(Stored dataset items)
-- ==== Sys2Proof/Machine/Flags.lean ====
section
/-! DEFINITION. STATUS, the core's only flag state (10_state.md R23): its fields, the error codes (60_exceptions.md R241)
and the three words the core ever writes to it (40_commands.md R93, R94). -/

namespace Sys2Proof.Machine

/-- BUSY, bit 0 (R23). -/
def statusBusy (w : Word) : Bool := w.getLsbD 0

/-- DONE, bit 1 (R23). -/
def statusDone (w : Word) : Bool := w.getLsbD 1

/-- ERROR, bit 2 (R23). -/
def statusError (w : Word) : Bool := w.getLsbD 2

/-- ERR, bits [11:8] (R23). -/
def statusErr (w : Word) : BitVec 4 := w.extractLsb' 8 4

/-- The reserved bits [7:3] and [63:12] (R23). -/
def statusReserved (w : Word) : Word := w &&& 0xFFFFFFFFFFFFF0F8#64

/-- The numeric error codes (R241). -/
def errCode : Err → BitVec 4
  | .inputTooLarge => 1
  | .outputBoundExceeded => 2
  | .chunkProgressFailure => 3
  | .corruptStream => 4
  | .illegalCommand => 5
  | .badRegion => 6

/-- STATUS of a running command: BUSY (R93). -/
def busyWord : Word := 0b001#64

/-- STATUS of a command that ended without error: DONE (R94). -/
def doneWord : Word := 0b010#64

/-- STATUS of a command that ended with an error: ERR, ERROR and DONE (R93, R94, R246). -/
def errorWord (e : Err) : Word := ((errCode e).zeroExtend 64 <<< 8) ||| 0b110#64

/-- A command has started and not completed (R23, R94). -/
def State.busy (s : State) : Bool := statusBusy s.status

end Sys2Proof.Machine
end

Task to carry out ▸ Which of the lines above include the string "Bool"? Pick them out and copy them.

Task answer ▸
def statusBusy (w : Word) : Bool := w.getLsbD 0
def statusDone (w : Word) : Bool := w.getLsbD 1
def statusError (w : Word) : Bool := w.getLsbD 2
def State.busy (s : State) : Bool := statusBusy s.status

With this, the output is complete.